Дарья дрогнула чем-то в себе, как вздрагивает крепко захмелевшая или сморенная работой баба, и долго смотрела на брата с улыбкой утопленницы:
— На то и война. Нынче уж и не чаем дождаться.
— Мужа-то дождалась, — выжал Гришка.
— А на что мне он, муж? Нешто зараз навовсе вернулся? На хозяйство теперича встанет либо, могет быть, в генералы его произвели — всех нас в Новый Черкасск отвезет? Или что же, прогнали вы красных? Прикончили кровопролитию?
— Погонишь их — такую пропастишшу. Ить целая Россия подпирает.
— Да я уж не жалуюсь, — ответила Дарья с пристывшей к губам мертвецки-блаженной улыбкой, — да только ить и радоваться не из чего. Надолго ли пришли, освободители?
— Теперь уж гадай, — ответил Колычев с мучительным осклабом. — Прошлым летом-то гнали их — думали, уж навсегда, а теперь оно вишь как: то мы их, то они нас обратно. Я, ить, Дарья, в плену побывал — да у нашего Ромки. Такого нагляделся, что ажник захотелось скрозь землю провалиться. Эх, думаю, мне бы, как суслику, в норку. Я зараз кем угодно проживать согласен — хучь навозным жуком, хучь гадюкой. Что ж, думаешь, охота воевать? Петра-то на моих глазах он сам, Леденев, и срубил, и что же ты думаешь: мне б зараз до горла его дорываться, зарок себе дать, что счет подведу, а я не хочу.
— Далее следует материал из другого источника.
-- ==== Sys2Proof/Machine/Conditional.lean ====
section
/-! DEFINITION. The eight conditionals and the skip (42_binary_conditional.md). -/

namespace Sys2Proof.Machine

/-- The address after the instruction at `pc`, skipped without being executed (R141, R55). -/
def skipOne (mem : Memory) (pc : Word) : Word := pc + BitVec.ofNat 16 (instrLength (mem.read pc.toNat))

/-- The skip of R141, at most `fuel` instructions long: after a conditional one more is skipped.
`none` when each of them was a conditional. -/
def skipFrom (fuel : Nat) (mem : Memory) (pc : Word) : Option Word :=
  match fuel with
  | 0 => none
  | n + 1 => if isIf (mem.read pc.toNat) then skipFrom n mem (skipOne mem pc) else some (skipOne mem pc)

/-- After this many skipped conditionals the skip has come back to an address it started from, so it never ends
(log entry 12). -/
def skipFuel : Nat := 65536

/-- `Skip()` (R141): PC moves past the skipped instructions and nothing else changes; a skip without end is a stuck state. -/
def State.skip (s : State) : Result :=
  match skipFrom skipFuel s.mem s.pc with
  | some pc => .next { s with pc := pc }
  | none => .fault (.endlessSkip s)

/-- A conditional (R140): both operands are resolved and read, nothing is written; a failed test skips. -/
def conditional (test : Word → Word → Bool) (m : MOperand) (u : UOperand) (s : State) : Result :=
  let i := readBinary m u s
  if test i.m i.u then .next i.st else i.st.skip

/-- IFB (R142): some bit is set in both. -/
def execIfb (m : MOperand) (u : UOperand) (s : State) : Result := conditional (fun m u => (m &&& u) != 0#16) m u s

/-- IFC (R143): no bit is set in both. -/
def execIfc (m : MOperand) (u : UOperand) (s : State) : Result := conditional (fun m u => (m &&& u) == 0#16) m u s

/-- IFE (R144). -/
def execIfe (m : MOperand) (u : UOperand) (s : State) : Result := conditional (fun m u => m == u) m u s

/-- IFN (R145). -/
def execIfn (m : MOperand) (u : UOperand) (s : State) : Result := conditional (fun m u => m != u) m u s

/-- IFG (R146): unsigned. -/
def execIfg (m : MOperand) (u : UOperand) (s : State) : Result := conditional (fun m u => decide (m.toNat > u.toNat)) m u s

/-- IFA (R147): signed. -/
def execIfa (m : MOperand) (u : UOperand) (s : State) : Result := conditional (fun m u => decide (signed m > signed u)) m u s

/-- IFL (R148): unsigned. -/
def execIfl (m : MOperand) (u : UOperand) (s : State) : Result := conditional (fun m u => decide (m.toNat < u.toNat)) m u s

/-- IFU (R149): signed. -/
def execIfu (m : MOperand) (u : UOperand) (s : State) : Result := conditional (fun m u => decide (signed m < signed u)) m u s

end Sys2Proof.Machine
end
Уморился душой. Давно бы уже дезертировал, да куда нам деваться от своей же земли? Зараз и замириться бы с красными, а как же нам теперича друг дружке руки протянуть? Вот я-то, положим, согласный, хучь он и брата нашего убил, а сам он, Леденев, простит нам жененку свою?..
— Ну, как пережили? — насильно кашлянув, сказал Матвей, когда Григорий встал и пошел за Максимкою к дому.
— Живые, как видишь, — ответила Дарья, глядя перед собой.
— Отца-то будто арестовывали, Максимка сказал.
— Мирону спасибо скажи — через него и уцелели. Да, кубыть, через Ромку ишо.
— Это как?
— А вот так. Переправиться-то не успели. Какие стояли у нас казаки, сами дюже хотели спасаться — все баркасы захапали и сбегли на тот берег. Тут-то я и надумала к Стешке прибиться. Указали, конечно, на нас дорогие соседи — вот, мол, первая контра. Пришли они за нами к Стешке — комиссар при нагане, весь в коже. «Достукался, станичный атаман, — батяне-то. — По третьей категории тебя». Тут-то я и кричу волчьим голосом: «Да какая ж мы контра? Про Мирона Халзанова слышали? Не он ли у вас самый отменитый комиссар? А нам и сын, и муж, и деверь, и отец. Да мы от белых только чудом не расстреляны». — «А ты, — мне говорят, — к нему не прислоняйся, у самой-то муж белая сволочь, офицер, золотые погоны. Слыхали мы и об его геройствах». — «А он мне, — говорю, — не муж. Пущай пропадет, разнелюбый. Леденев мне люб, Ромка — про такого слыхали? Проклятый царизм меня замуж пихнул, живьем тут гнила, без залетушки, а революция нас с ним обратно повенчала. Так он, ежли узнает, что меня заобидели, вас не то что по третьей, а страшно подумать, по какой категории пустит».
— Ну спасибо, жена, — засмеялся Матвей, — отреклась от меня, прокляла. Ромку вспомнила.
— А когда смерть в глазах, хучь черта полюбишь. Асю-то помню, — кивнула на их, халзановский, баз, и он с резнувшей сердце болью ощутил, что жизнь их никогда не станет прежней, что вот тут, меж сараями, распинали живую леденевскую душу, и родная земля так и будет хранить отголосок последнего вскрика — зачумленное место, да и где нынче сыщешь другое?
— Вот ить как, — усмехнулся он с горечью. — До нитки его, Ромку, обобрал, по куску у него сердце вырвал, а он меня всю жизнь спасает да зараз, выходит, и вас — одним своим именем. Что ж, так и отпустили красные?
— Батяню-то? А какой из него теперь враг? Его уж хучь казни, хучь милуй — все одно. Так-то из тигулевки и выкинули. Уж не знаю, подымется ли. Через Мирона-то и высох сердцем, за жизню вовсе перестал держаться — да и кому она теперь нужна, такая жизнь? Детишкам, и тем… Взяли с нас реквизицию — коней свели, быков. Корову стельную и ту забили. Поросенка оставили да ишо пару ярок, а что сверху, то, мол, нажитое от чужого труда. А зараз же, однако, вон, на Стешкино хозяйство встанем — она с сыновьями за красными в отступ ушла, не захотела третий раз вас дожидаться… Ты-то, может, привез нам чего, а, кормилец? С нас красные тянут, а ты б обратно с мужиков — хучь хлебом, хучь одежей. Мы нынче не гордые — возьмем и награбленное… А бритый-то чего — неужто тиф? — приметила неистощимо жадным взглядом и тотчас же непроизвольно прикоснулась к его голому виску под защитным околышем.